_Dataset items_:
theorem warmPower_frame (s : State) :
    Frame [.regs, .pwr] s (warmPower s) := by
  delta warmPower
  repeat' first
    | with_reducible apply Frame.refl
    | with_reducible assumption
    | apply Eq.refl
    | lift_lets -underBinder -merge -useContext
    | (intro x; refine Frame.cut (cs := [.regs, .pwr]) (s0 := s) (x := x) ?_ (fun hx => ?_); unfold x; rotate_left; clear_value x)
    | (intro x; clear_value x)
    | intro x
    | with_reducible apply Frame.app (regPut_frame _ _ _)
    | with_reducible apply Frame.app (setRails_frame _ _)
    | (with_reducible refine Frame.updPwr (by decide) ?_ ?_; (intro _ h; exact h))
    | (with_reducible refine Frame.updPwr (by decide) ?_ ?_; (intro _ h; simp only [PwrSt.sorted] at h ⊢; simp [h]; done))
    | (with_reducible refine Frame.updPwr (by decide) ?_ ?_; (intro _ h; simp only [PwrSt.sorted] at h ⊢; and_intros <;> (try dsimp only) <;> (repeat' split) <;> first | (simp [h]; done) | exact tabFold_rising (fun _ _ g => by first | (simp [g]; done) | (split <;> simp [g]; done)) _ _ (by simp [h])))
    | (with_reducible refine Frame.updPwr (by decide) ?_ ?_; (intro _ h; simp only [PwrSt.sorted] at h ⊢; and_intros <;> first | (simp [h]; done) | exact tabFold_rising (fun _ _ g => by first | (simp [g]; done) | (split <;> simp [g]; done) | exact tabFold_rising (fun _ _ k => by simp [k]) _ _ g) _ _ (by simp [h]) | (repeat' first | exact rfl | exact h | apply tabSet_rising)))
    | with_reducible apply Frame.ite

theorem warmReset_frame (cause : Nat) (s : State) :
    Frame [.clk, .regs, .mwin, .arr, .tbl, .mem, .lnk, .pip, .upd, .epc, .tod, .cas, .hif, .prt, .err, .drc, .pwr, .fwu, .vbt] s (warmReset cause s) := by
  delta warmReset
  repeat' first
    | with_reducible apply Frame.refl
    | with_reducible assumption
    | apply Eq.refl
    | lift_lets -underBinder -merge -useContext
    | (intro x; refine Frame.cut (cs := [.clk, .regs, .mwin, .arr, .tbl, .mem, .lnk, .pip, .upd, .epc, .tod, .cas, .hif, .prt, .err, .drc, .pwr, .fwu, .vbt]) (s0 := s) (x := x) ?_ (fun hx => ?_); unfold x; rotate_left; clear_value x)
    | (intro x; clear_value x)
    | intro x
    | with_reducible apply Frame.app (regPut_frame _ _ _)
    | with_reducible apply Frame.app (flagPut_frame _ _ _ _)
    | with_reducible apply Frame.app (endSession_frame _)
    | with_reducible apply Frame.app (ownAll_frame _ _)
    | with_reducible apply Frame.app (dropAsked_frame _ _)
    | with_reducible apply Frame.app (wakeEnds_frame _ _ _)
    | with_reducible apply Frame.app (stopCommands_frame _)
    | with_reducible apply Frame.app (dropProposal_frame _ _)
    | with_reducible apply Frame.app (settleRemaps_frame _)
    | with_reducible apply Frame.app (dropCommit_frame _)
    | with_reducible apply Frame.app (warmRegs_frame _)
    | with_reducible apply Frame.app (warmDram_frame _)
    | with_reducible apply Frame.app (warmLinks_frame _)
    | with_reducible apply Frame.app (retireDomains_frame _)
    | with_reducible apply Frame.app (warmCascade_frame _)
    | with_reducible apply Frame.app (warmImage_frame _)
    | with_reducible apply Frame.app (warmPower_frame _)
    | (with_reducible refine Frame.updArr (by decide) ?_ ?_; (intro _ h; exact h))
    | (with_reducible refine Frame.updArr (by decide) ?_ ?_; (intro _ h; simp only [ArrSt.sorted] at h ⊢; simp [h]; done))
    | (with_reducible refine Frame.updArr (by decide) ?_ ?_; (intro _ h; simp only [ArrSt.sorted] at h ⊢; and_intros <;> (try dsimp only) <;> (repeat' split) <;> first | (simp [h]; done) | exact tabFold_rising (fun _ _ g => by first | (simp [g]; done) | (split <;> simp [g]; done)) _ _ (by simp [h])))
    | (with_reducible refine Frame.updArr (by decide) ?_ ?_; (intro _ h; simp only [ArrSt.sorted] at h ⊢; and_intros <;> first | (simp [h]; done) | exact tabFold_rising (fun _ _ g => by first | (simp [g]; done) | (split <;> simp [g]; done) | exact tabFold_rising (fun _ _ k => by simp [k]) _ _ g) _ _ (by simp [h]) | (repeat' first | exact rfl | exact h | apply tabSet_rising)))
    | (with_reducible refine Frame.updErr (by decide) ?_ ?_; (intro _ h; exact h))
    | (with_reducible refine Frame.updErr (by decide) ?_ ?_; (intro _ h; simp only [ErrSt.sorted] at h ⊢; simp [h]; done))
    | (with_reducible refine Frame.updErr (by decide) ?_ ?_; (intro _ h; simp only [ErrSt.sorted] at h ⊢; and_intros <;> (try dsimp only) <;> (repeat' split) <;> first | (simp [h]; done) | exact tabFold_rising (fun _ _ g => by first | (simp [g]; done) | (split <;> simp [g]; done)) _ _ (by simp [h])))
    | (with_reducible refine Frame.updErr (by decide) ?_ ?_; (intro _ h; simp only [ErrSt.sorted] at h ⊢; and_intros <;> first | (simp [h]; done) | exact tabFold_rising (fun _ _ g => by first | (simp [g]; done) | (split <;> simp [g]; done) | exact tabFold_rising (fun _ _ k => by simp [k]) _ _ g) _ _ (by simp [h]) | (repeat' first | exact rfl | exact h | apply tabSet_rising)))
    | (with_reducible refine Frame.updFwu (by decide) ?_ ?_; (intro _ h; exact h))
    | (with_reducible refine Frame.updFwu (by decide) ?_ ?_; (intro _ h; simp only [FwuSt.sorted] at h ⊢; simp [h]; done))
    | (with_reducible refine Frame.updFwu (by decide) ?_ ?_; (intro _ h; simp only [FwuSt.sorted] at h ⊢; and_intros <;> (try dsimp only) <;> (repeat' split) <;> first | (simp [h]; done) | exact tabFold_rising (fun _ _ g => by first | (simp [g]; done) | (split <;> simp [g]; done)) _ _ (by simp [h])))
    | (with_reducible refine Frame.updFwu (by decide) ?_ ?_; (intro _ h; simp only [FwuSt.sorted] at h ⊢; and_intros <;> first | (simp [h]; done) | exact tabFold_rising (fun _ _ g => by first | (simp [g]; done) | (split <;> simp [g]; done) | exact tabFold_rising (fun _ _ k => by simp [k]) _ _ g) _ _ (by simp [h]) | (repeat' first | exact rfl | exact h | apply tabSet_rising)))
    | with_reducible refine Frame.updMwin (by decide) (fun _ h => by first | exact h | exact regsNil_ok) ?_
    | (with_reducible refine Frame.updPip (by decide) ?_ ?_; (intro _ h; exact h))
    | (with_reducible refine Frame.updPip (by decide) ?_ ?_; (intro _ h; simp only [PipSt.sorted] at h ⊢; simp [h]; done))
    | (with_reducible refine Frame.updPip (by decide) ?_ ?_; (intro _ h; simp only [PipSt.sorted] at h ⊢; and_intros <;> (try dsimp only) <;> (repeat' split) <;> first | (simp [h]; done) | exact tabFold_rising (fun _ _ g => by first | (simp [g]; done) | (split <;> simp [g]; done)) _ _ (by simp [h])))
    | (with_reducible refine Frame.updPip (by decide) ?_ ?_; (intro _ h; simp only [PipSt.sorted] at h ⊢; and_intros <;> first | (simp [h]; done) | exact tabFold_rising (fun _ _ g => by first | (simp [g]; done) | (split <;> simp [g]; done) | exact tabFold_rising (fun _ _ k => by simp [k]) _ _ g) _ _ (by simp [h]) | (repeat' first | exact rfl | exact h | apply tabSet_rising)))
    | (with_reducible refine Frame.updTbl (by decide) ?_ ?_; (intro _ h; exact h))
    | (with_reducible refine Frame.updTbl (by decide) ?_ ?_; (intro _ h; simp only [TblSt.sorted] at h ⊢; simp [h]; done))
    | (with_reducible refine Frame.updTbl (by decide) ?_ ?_; (intro _ h; simp only [TblSt.sorted] at h ⊢; and_intros <;> (try dsimp only) <;> (repeat' split) <;> first | (simp [h]; done) | exact tabFold_rising (fun _ _ g => by first | (simp [g]; done) | (split <;> simp [g]; done)) _ _ (by simp [h])))
    | (with_reducible refine Frame.updTbl (by decide) ?_ ?_; (intro _ h; simp only [TblSt.sorted] at h ⊢; and_intros <;> first | (simp [h]; done) | exact tabFold_rising (fun _ _ g => by first | (simp [g]; done) | (split <;> simp [g]; done) | exact tabFold_rising (fun _ _ k => by simp [k]) _ _ g) _ _ (by simp [h]) | (repeat' first | exact rfl | exact h | apply tabSet_rising)))
    | (with_reducible refine Frame.updTod (by decide) (fun _ h => h) ?_ ?_; (intro _ h; exact h))
    | (with_reducible refine Frame.updTod (by decide) (fun _ h => h) ?_ ?_; (intro _ h; simp only [TodSt.sorted] at h ⊢; simp [h]; done))
    | (with_reducible refine Frame.updTod (by decide) (fun _ h => h) ?_ ?_; (intro _ h; simp only [TodSt.sorted] at h ⊢; and_intros <;> (try dsimp only) <;> (repeat' split) <;> first | (simp [h]; done) | exact tabFold_rising (fun _ _ g => by first | (simp [g]; done) | (split <;> simp [g]; done)) _ _ (by simp [h])))
    | (with_reducible refine Frame.updTod (by decide) (fun _ h => h) ?_ ?_; (intro _ h; simp only [TodSt.sorted] at h ⊢; and_intros <;> first | (simp [h]; done) | exact tabFold_rising (fun _ _ g => by first | (simp [g]; done) | (split <;> simp [g]; done) | exact tabFold_rising (fun _ _ k => by simp [k]) _ _ g) _ _ (by simp [h]) | (repeat' first | exact rfl | exact h | apply tabSet_rising)))
    | with_reducible refine Frame.foldl ?_ (fun _ _ _ => ?_)
    | with_reducible apply_assumption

_ABOUT THIS EXERCISE_:
Provide the number of lines in the data above that contain the string "updTbl", and nothing else.

_ANSWER BOX_:
4